Doing all the columns in a single pass is much more efficient than rescanning the entire input file for each column.

awk -F , 'NR==1 { ncols = split($0, cols, /,/); next }
    { for(i=1; i<=ncols; ++i)
        if (!seen[i ":" $i])
            print $i >>cols[i] ".csv"}' CROWN.csv

If this is going to be part of a bigger task, maybe split the input file into several temporary files with fewer columns than the number of open file handles permitted on your system, rather than fix this script to handle an arbitrary number of columns.

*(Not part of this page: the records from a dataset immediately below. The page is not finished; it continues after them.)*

/-- A core slot: its architectural state, checkpoint and group, its buffers, translations and trackers, and what the
checkweigher and the Foreman keep for it. -/
structure CoreSt where
  arch : Arch
  ckpt : Ckpt
  group : Group
  storeBuf : List BufStore
  gather : List Gather
  posted : List Posted
  bars : Bool
  tlb : List Translation
  ranSeams : List Nat
  role : Role
  wu : Option Nat
  suspended : Option Nat
  watchEnd : Nat
  mismatches : List Nat
  csErrors : List Nat
  l1Track : List Stride
  l2Track : List Stride
  prevSeam : Option Nat
  recent : List (Nat × Nat)
  reserved : Option (Nat × Nat)
  idleSince : Nat
  dispatchedAt : Nat
  c48 : Word
  takeoff : Option Nat
  deriving DecidableEq, Repr

/-- A retirement group with nothing in it. -/
def Group.empty : Group := { count := 0, first := 0, closed := false, attempts := 0, performed := false, stores := [], loads := [] }

/-- A checkpoint record that holds nothing. -/
def Ckpt.none : Ckpt :=
  { arch := .reset, seq := 0, valid := false, readable := true, deadlineMatch := false, resp := [],
    scratch := [], image := [] }

/-- A core slot after reset: off, unassigned (R210), holding nothing. -/
def CoreSt.reset : CoreSt :=
  { arch := .reset, ckpt := .none, group := .empty, storeBuf := [], gather := [], posted := [], bars := false, tlb := [], ranSeams := [],
    role := .unassigned, wu := .none, suspended := .none, watchEnd := 0, mismatches := [], csErrors := [],
    l1Track := [], l2Track := [], prevSeam := .none, recent := [], reserved := .none, idleSince := 0, dispatchedAt := 0,
    c48 := 0, takeoff := .none }

/-! ### Caches and coherence -/

/-- The states of R168. -/
inductive CState where
  | m | o | e | s | i
  deriving DecidableEq, Repr

/-- A way of a set: line number, state, data, the seam whose request filled it (R141), and whether it was filled through the
streaming window (R148). A way in state I holds nothing. -/
structure CLine where
  line : Nat
  st : CState
  data : LineData
  seam : Nat
  stream : Bool
  deriving DecidableEq, Repr

/-- An empty way. -/
def CLine.empty : CLine := { line := 0, st := .i, data := ⟨0, 0⟩, seam := 0, stream := false }

/-- A dirty line that a tile has sent away with WB and whose WBAck it awaits: an entry of an L2 eviction buffer (`core`) or of an L3 slice's
write-back queue, with the state in which the line left (R143, R144, R168). -/
structure WbEntry where
  tile : Nat
  core : Option Nat
  line : Nat
  st : CState
  data : LineData
  seam : Nat
  deriving DecidableEq, Repr

/-- Requests of R170 as they reach a home agent. -/
inductive ReqKind where
  | rds | rdx | rdxA | upg | mntClean | mntInv | mntCleanInv | ior | iow
  deriving DecidableEq, Repr

/-- A request to a home agent about one line (R170). -/
structure HomeReq where
  agent : Agent
  kind : ReqKind
  line : Nat
  seam : Nat
  mask : BitVec 128
  data : BitVec 1024
  hint : Option HintTarget
  atomic : Option AtomicReq
  skipLocked : Bool
  deriving DecidableEq, Repr

/-- The directory states of R168. -/
inductive DirState where
  | u | s | x | o
  deriving DecidableEq, Repr

/-- A directory entry (R178); state U is no entry. -/
structure DirEntry where
  line : Nat
  st : DirState
  present : BitVec 4
  owner : Nat
  seam : Nat
  hot : Bool
  hotAt : Nat
  deriving DecidableEq, Repr

/-- A directory way without an entry. -/
def DirEntry.empty : DirEntry := { line := 0, st := .u, present := 0, owner := 0, seam := 0, hot := false, hotAt := 0 }

/-- The transient states of a home agent (R175). -/
inductive HomeTx where
  | wr | wx | wa | ww | wh | wv
  deriving DecidableEq, Repr

/-- An open transaction of a home agent: answers outstanding, dirty data kept, whether memory has taken a WB of the line
meanwhile, whether Done is awaited, the requesters that keep a locked copy, and when it began to await an answer. -/
structure HomeTrans where
  home : Nat
  line : Nat
  tx : HomeTx
  req : HomeReq
  await : Nat
  asked : BitVec 4
  dirty : Option LineData
  tookWb : Bool
  awaitDone : Bool
  kept : BitVec 4
  recorded : Bool
  since : Nat
  deriving DecidableEq, Repr

/-- The transient states of a tile controller (R172). -/
inductive TileTx where
  | is | im | sm | om | ci | mi | ii
  deriving DecidableEq, Repr

/-- An open transaction of a tile controller: the core whose need opened it, the way of its L2 that the fill holds (R142), the atomic it is
for, when it was sent, and when a refused request is sent again (R173). -/
structure TileTrans where
  tile : Nat
  line : Nat
  tx : TileTx
  core : Nat
  seam : Nat
  way : Option Nat
  atomic : Option AtomicReq
  since : Nat
  resendAt : Option Nat
  deriving DecidableEq, Repr

/-- The messages of R170. -/
inductive MsgKind where
  | rds | rdx | rdxA | upg | mnt | ior | iow | inv | snpS | snpSC | snpX | hint | invAck | snpAck | snpD
  | hintAck | hintDecl | done | dataS | dataE | dataM | gntX | atmR | wbAck | retry | cmp | ioData | wb | evc
  deriving DecidableEq, Repr

/-- A message on the Shaft (R169): kind, sender and receiver die slots, line, data where it carries some, the skip flag of an Inv or SnpX,
the kept flag of an answer (R177) or the M of a Hint (R181), and the request that a request or a Hint carries (R170). `seam` is the seam of
the line, and `inserted` says that the stop of the sender has put the message in a slot (R187). -/
structure Msg where
  kind : MsgKind
  src : Nat
  dst : Nat
  line : Nat
  data : Option LineData
  flag : Bool
  req : Option HomeReq
  seam : Nat
  inserted : Bool
  deriving DecidableEq, Repr

/-- A core's ring request that waits at its tile for a transaction of the line to close, or for room (R171, R172). -/
structure RingWait where
  core : Nat
  line : Nat
  seam : Nat
  excl : Bool
  atomic : Option AtomicReq
  deriving DecidableEq, Repr

/-- The old value of an atomic performed at a home agent, as AtmR brought it to the core (R172, R182). -/
structure AtmVal where
  core : Nat
  line : Nat
  req : AtomicReq
  old : LineData
  deriving DecidableEq, Repr

/-- A preload in progress, with the range and the ways it was started with; or the sweep of a slice with its operation, the next set, and
the time of its start (R151, R158). -/
inductive CacheJob where
  | preload (c : CacheId) (base lines : Nat) (ways : BitVec 8)
  | flush (i : Nat) (op : MaintOp) (incl : Bool) (next since : Nat)
  deriving DecidableEq, Repr

/-! ### Units, faults and the Tally -/

/-- Power states of a unit (R34 UNIT_POWER STATE), without the overriding resetting and fenced. -/
inductive PowerState where
  | run | gated | off | retention
  deriving DecidableEq, Repr

/-- What a unit shows in its header beside stored fields: power state, fence, reset in progress and its kind (0x01 P, 0x02 M,
0x03 U, 0x04 S), whether the last request was absorbed, the last reset kind, a power transition under way with the time it
ends, the sources whose rail reads fault present (R451), a U reset held back under R206, and the RESULT of commands that the
U reset in progress ended (log entry 80). -/
structure UnitDyn where
  power : PowerState
  fenced : Bool
  resetting : Bool
  resetRoot : Bool
  absorbed : Bool
  last : Nat
  transition : Option (PowerState × Nat)
  doneAt : Nat
  live : List Nat
  heldReset : Bool
  ended : List (Field × Nat)
  deriving DecidableEq, Repr

/-- A fault report on its way to the root (R453, R454): class code of R455, peer, syndrome and time base at detection. -/
structure Report where
  src : UnitId
  index : Nat
  cls : Nat
  peer : Option UnitId
  syndrome : Word
  time : Nat
  ownFence : Bool
  deriving DecidableEq, Repr

/-- A canary slot in use (R456, R459): unit, highest class, last rung, expiry, SEQ of the opening fault record, when rung 1
was performed, and whether its rung-2 reset has begun. -/
structure Canary where
  src : UnitId
  cls : Nat
  rung : Nat
  expiry : Nat
  seq : Nat
  rungAt : Nat
  deriving DecidableEq, Repr

/-- An entry of the notice queue (R472). -/
structure Notice where
  cls : Nat
  slot : Nat
  type : Nat
  inst : Nat
  index : Nat
  seam : Nat
  seq : Nat
  deriving DecidableEq, Repr

/-- A consequential window (R462): its unit, the reports it has tagged, and when it closes once the reset or fence ended. -/
structure Window where
  src : UnitId
  count : Nat
  closeAt : Option Nat
  deriving DecidableEq, Repr

/-- A Tally record (R464), without its CRC and MARK, which its bytes determine. `time` is in units of 2^-16 s. -/
structure TallyRec where
  seq : Nat
  pcycle : Nat
  time : Nat
  srcType : Nat
  srcInst : Nat
  event : Nat
  flags : Nat
  seam : Nat
  payload : List Byte
  deriving DecidableEq, Repr

/-- A slot of the Tally's MRAM store (R464, R468). -/
inductive MramSlot where
  | blank | torn
  | record (r : TallyRec)
  deriving DecidableEq, Repr

/-! ### Work units, the Foreman and seams -/

/-- Where a live work unit stands (R229). -/
inductive Run where
  | none | ready
  | running (core : Nat)
  | waiting
  | suspended (core : Nat)
  deriving DecidableEq, Repr

/-- An entry of the live table (R229): seam, descriptor and state area addresses, priority, group, NO_HINT, where it stands,
its wait (kind, subchannel, deadline), when it was dispatched or became ready, and the die of the status that ended its wait (R235). -/
structure WorkUnit where
  seam : Nat
  desc : Nat
  area : Nat
  prio : Nat
  group : Nat
  noHint : Bool
  run : Run
  waitKind : Nat
  waitSch : Nat
  waitUntil : Nat
  since : Nat
  nearDie : Option Nat
  deriving DecidableEq, Repr

/-- No work unit. -/
def WorkUnit.none : WorkUnit :=
  { seam := 0, desc := 0, area := 0, prio := 0, group := 0, noHint := false, run := .none, waitKind := 0, waitSch := 0,
    waitUntil := 0, since := 0, nearDie := .none }

/-- A ready ring (R232, R236): its work units in the order in which they are dispatched; each holds the ring position that
the Foreman recorded for it, or none while it is held for want of room. -/
structure Ring where
  units : List (Nat × Option Nat)
  prod : Nat
  cons : Nat
  deriving DecidableEq, Repr

/-- Events that make the Foreman decide, in the order of R233. -/
inductive FmnEvent where
  | failure (core : Nat)
  | envelope
  | status (wu : Nat)
  | deadline (wu : Nat)
  | wait (core : Nat)
  | yield (core : Nat)
  | enqw (core : Nat)
  | ended
  | policy
  | tick
  deriving DecidableEq, Repr

/-- A granule of the counter table (R241). -/
structure GranCount where
  gran : Nat
  counts : List Nat
  deriving DecidableEq, Repr

/-- A migration in progress (R242, R243). -/
structure Migration where
  gran : Nat
  src : Nat
  dst : Nat
  slot : Nat
  flip : Bool
  counts : List Nat
  deriving DecidableEq, Repr

/-- A remap table entry (R283). -/
structure Remap where
  v : Bool
  flip : Bool
  gran : Nat
  slot : Nat
  deriving DecidableEq, Repr

/-- A seam command in progress, with the result it will show (R256, R257). -/
structure SeamCmd where
  op : Nat
  seam : Nat
  arg : Nat
  result : Nat
  deriving DecidableEq, Repr

/-! ### Channel subsystem -/

/-- STATE of a hot context (R314); idle is no context. -/
inductive ExState where
  | idle | start | active | redrive | journal | halting | pending
  deriving DecidableEq, Repr

/-- A hot context (R311), with what the full context keeps of the entry in progress: its index and words, the bytes it has
moved, the frames it has placed, whether its channel command has been performed, redrives, when it started on its path,
a HALT noted in JOURNAL, the code an abort will end with, whether the subchannel
has a peer entry in the other store, the second target of a secured write (subchannel, LBA), a secured
WRITE whose TARGET is still to come, the hint target (R240) and the LBA after the entry. -/
structure Exchange where
  st : ExState
  seam : Nat
  path : Nat
  tried : BitVec 8
  sch : Nat
  cpa : Nat
  cur : Nat
  lba : Nat
  hint : Option HintTarget
  seq : Word
  start : Nat
  status : Word
  index : Nat
  word0 : Word
  word1 : Word
  moved : Nat
  placed : Nat
  performed : Bool
  redrives : Nat
  entryAt : Nat
  haltNoted : Bool
  endCode : Nat
  haltAt : Nat
  paired : Bool
  tgt : Option (Nat × Nat)
  sec : Option (Word × Word)
  deriving DecidableEq, Repr

/-- No exchange. -/
def Exchange.none : Exchange :=
  { st := .idle, seam := 0, path := 0, tried := 0, sch := 0, cpa := 0, cur := 0, lba := 0, hint := .none, seq := 0, start := 0,
    status := 0, index := 0, word0 := 0, word1 := 0, moved := 0, placed := 0, performed := false, redrives := 0, entryAt := 0,
    haltNoted := false, endCode := 0, haltAt := 0, paired := false, tgt := .none, sec := .none }

/-- A peer-list entry (R313): the subchannel, the seam, the pending flag with its status, and what a completion entry of the
exchange carries (R319). `ctx` is the index of the context in the other store. -/
structure Peer where
  sch : Nat
  seam : Nat
  ctx : Nat
  pending : Bool
  status : Word
  cpa : Nat
  seq : Word
  deriving DecidableEq, Repr

/-- A notice to a hauler (R368 XNOTE): kind and context index. -/
structure HNotice where
  kind : Nat
  ctx : Nat
  deriving DecidableEq, Repr

/-! ### The journal and the drain stores -/

/-- A slot of a bank's entry table (R327). `seam` is the byte at 0x08; `used` and `marked` say whether the slot is allocated and whether
MARK is valid. `gen` is GEN of the seam at the commit, and `orphan` marks an entry whose exchange ended with 0x22 (R332); neither is part
of the header. -/
structure JEntry where
  num : Nat
  seam : Nat
  ntgt : Nat
  shift : Nat
  xmod : Bool
  len : Nat
  sch0 : Nat
  nsid0 : Nat
  lba0 : Nat
  sch1 : Nat
  nsid1 : Nat
  lba1 : Nat
  cpa : Nat
  time : Nat
  pages : List Nat
  wr0 : Bool
  wr1 : Bool
  held : Bool
  restored : Bool
  used : Bool
  marked : Bool
  gen : Nat
  orphan : Bool
  deriving DecidableEq, Repr

/-- A slot that has held nothing. -/
def JEntry.none : JEntry :=
  { num := 0, seam := 0, ntgt := 0, shift := 0, xmod := false, len := 0, sch0 := 0, nsid0 := 0, lba0 := 0, sch1 := 0,
    nsid1 := 0, lba1 := 0, cpa := 0, time := 0, pages := [], wr0 := false, wr1 := false, held := false, restored := false,
    used := false, marked := false, gen := 0, orphan := false }

/-- A commit between step 2 of R330 and its answer: the exchange (key of its context), the die whose engine runs it, the slot,
and with XMOD when the last chunk was sent and whether the peer has acknowledged. `orphan` marks one whose exchange was taken
over with 0x22 (R332). -/
structure Commit where
  ex : Nat
  slot : Nat
  sentAt : Nat
  acked : Bool
  orphan : Bool
  deriving DecidableEq, Repr

/-- A target write in progress (R333): slot, target, path index, paths tried, redrives, and when it started. -/
structure TargetWrite where
  slot : Nat
  target : Nat
  path : Nat
  tried : BitVec 8
  redrives : Nat
  since : Nat
  deriving DecidableEq, Repr

/-- The image of a drain store (R339): its header fields, whether MARK and CRC hold, and its entries with their payloads. -/
structure DrainImage where
  pcycle : Nat
  next : Nat
  whole : Bool
  entries : List (JEntry × List Byte)
  deriving DecidableEq, Repr

/-- A copy that a peer sends (R396): its group, the slot allocated, the header bytes and the chunks received. -/
structure JRecv where
  group : Nat
  slot : Nat
  header : List Byte
  chunks : Nat
  got : Table (List Byte)
  deriving DecidableEq, Repr

/-! ### Haulers -/

/-- STATE of HLR_STAT (R379). -/
inductive HState where
  | halted | running | wfe | trapped | faulted | loading | clearing | march
  deriving DecidableEq, Repr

You can inspect this system constant with ulimit -n; on some systems, you can increase it either by tweaking the system configuration or, in the worst case, by recompiling the kernel. (Your question doesn't identify your platform, but this should be easy enough to google.)

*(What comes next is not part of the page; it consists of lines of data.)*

/-- One placement decision (R233-R235): a seam, its next work unit and a core. -/
def State.place (s : State) (die : Option Nat) : State :=
  if !s.flag uForeman Reg.FMN_CTL.ENABLE ∨ !s.operates uForeman ∨ s.stopped then s
  else match s.chooseSeam with
    | none => s
    | some n => match s.chooseUnit n with
      | none => s
      | some (p, num, pos) =>
        match s.entryGood n p num pos with
        | (s, false) =>
          let s := (s.takeHead n p pos).stick uForeman Reg.FMN_ERR.QUEUE_ERR
          let s := s.tallyEvent (some uForeman) 0x0E 0x03 7 n
            (payload8 0 (beBytes 1 n ++ beBytes 1 p ++ wordBytes (workId n num)))
          s.endWork num 0x14
        | (s, true) => match s.chooseCore num die with
          | none => s
          | some k =>
            let gt := match s.groupTile num with | some t => t | none => 0xFF
            let nd := match die with | some d => d | none => 0xFF
            let s := s.trace 0x05 n p k gt nd (workId n num) (s.dispatchData num)
            let s := ((s.takeHead n p pos).lapse num).wakeCore k .gated
            (s.setCore k { s.core k with reserved := none }).dispatch k num

/-! ### Events (R233) -/

/-- The order of events that reach the Foreman in one cycle. A work unit's end follows the deadlines (log entry 23). -/
def FmnEvent.rank : FmnEvent → Nat × Nat
  | .failure k => (0, k) | .envelope => (1, 0) | .status n => (2, n) | .deadline n => (3, n) | .ended => (4, 0)
  | .wait k => (5, k) | .yield k => (6, k) | .enqw k => (7, k) | .policy => (8, 0) | .tick => (9, 0)

/-- The next event: the first kind in the order, then the lowest core, then the oldest. -/
def State.nextEvent (s : State) : Option FmnEvent :=
  bestBy (fun a b => decide (a.rank.1 < b.rank.1) || (a.rank.1 == b.rank.1 && decide (a.rank.2 < b.rank.2))) s.fmnEvents

/-! ### Take-offs (R236, R245, R252) -/

/-- A take-off with a reason is due at the core's next instruction boundary, unless one is due already. -/
def State.askOff (s : State) (k reason : Nat) : State :=
  let c := s.core k
  if c.wu.isSome ∧ c.takeoff.isNone then s.setCore k { c with takeoff := some reason } else s

/-- MIN of each seam that has work as far as CAP meets them, in ascending (RANK, seam) order (R246). -/
def State.dueMin (s : State) : List (Nat × Nat) :=
  let work := allSeams.filter fun n => s.takesPart n && s.wus.any fun e => e.2.seam == n && (match e.2.run with
    | .ready | .running _ => true | _ => false)
  let order := sortBy (fun a b => decide (s.seamRank a < s.seamRank b) || (s.seamRank a == s.seamRank b && decide (a ≤ b))) work
  (order.foldl (fun (a : List (Nat × Nat) × Nat) n =>
    let m := min (s.seamMin n) a.2
    (a.1 ++ [(n, m)], a.2 - m)) ([], s.capNow)).1

def State.dueOf (l : List (Nat × Nat)) (n : Nat) : Nat := match l.find? fun e => e.1 == n with | some e => e.2 | none => 0

/-- The running work units that no take-off awaits: number, work unit and core. -/
def State.running (s : State) : List (Nat × WorkUnit × Nat) :=
  s.wus.filterMap fun e => match e.2.run with
    | .running k => if (s.core k).takeoff.isNone then some (e.1, e.2, k) else none
    | _ => none

/-- The work unit of the highest-numbered priority, the longest running among equals. -/
def pickVictim (s : State) (l : List (Nat × WorkUnit × Nat)) : Option (Nat × WorkUnit × Nat) :=
  bestBy (fun a b => decide (b.2.1.prio < a.2.1.prio)
    || (a.2.1.prio == b.2.1.prio && decide ((s.core a.2.2).dispatchedAt < (s.core b.2.2).dispatchedAt))) l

Addendum: I created a quick and dirty timing comparison of these answers at https://ideone.com/dnFj41; I encourage you to fork it and experiment with different shapes of input data. With an input file of 100 columns and (probably) no duplication in the columns -- but only a few hundred rows -- I got the following results:

  • 0.001s Baseline test -- simply copy input file to an identical output file
  • 0.242s tripleee -- this single-pass AWK script
  • 0.561s Sorin -- multiple passes using simple shell script
  • 2.154s Mihir -- multiple passes using AWK

Unfortunately, Carmen's answer could not be tested, because I did not have permissions to install Text::CSV_XS on Ideone.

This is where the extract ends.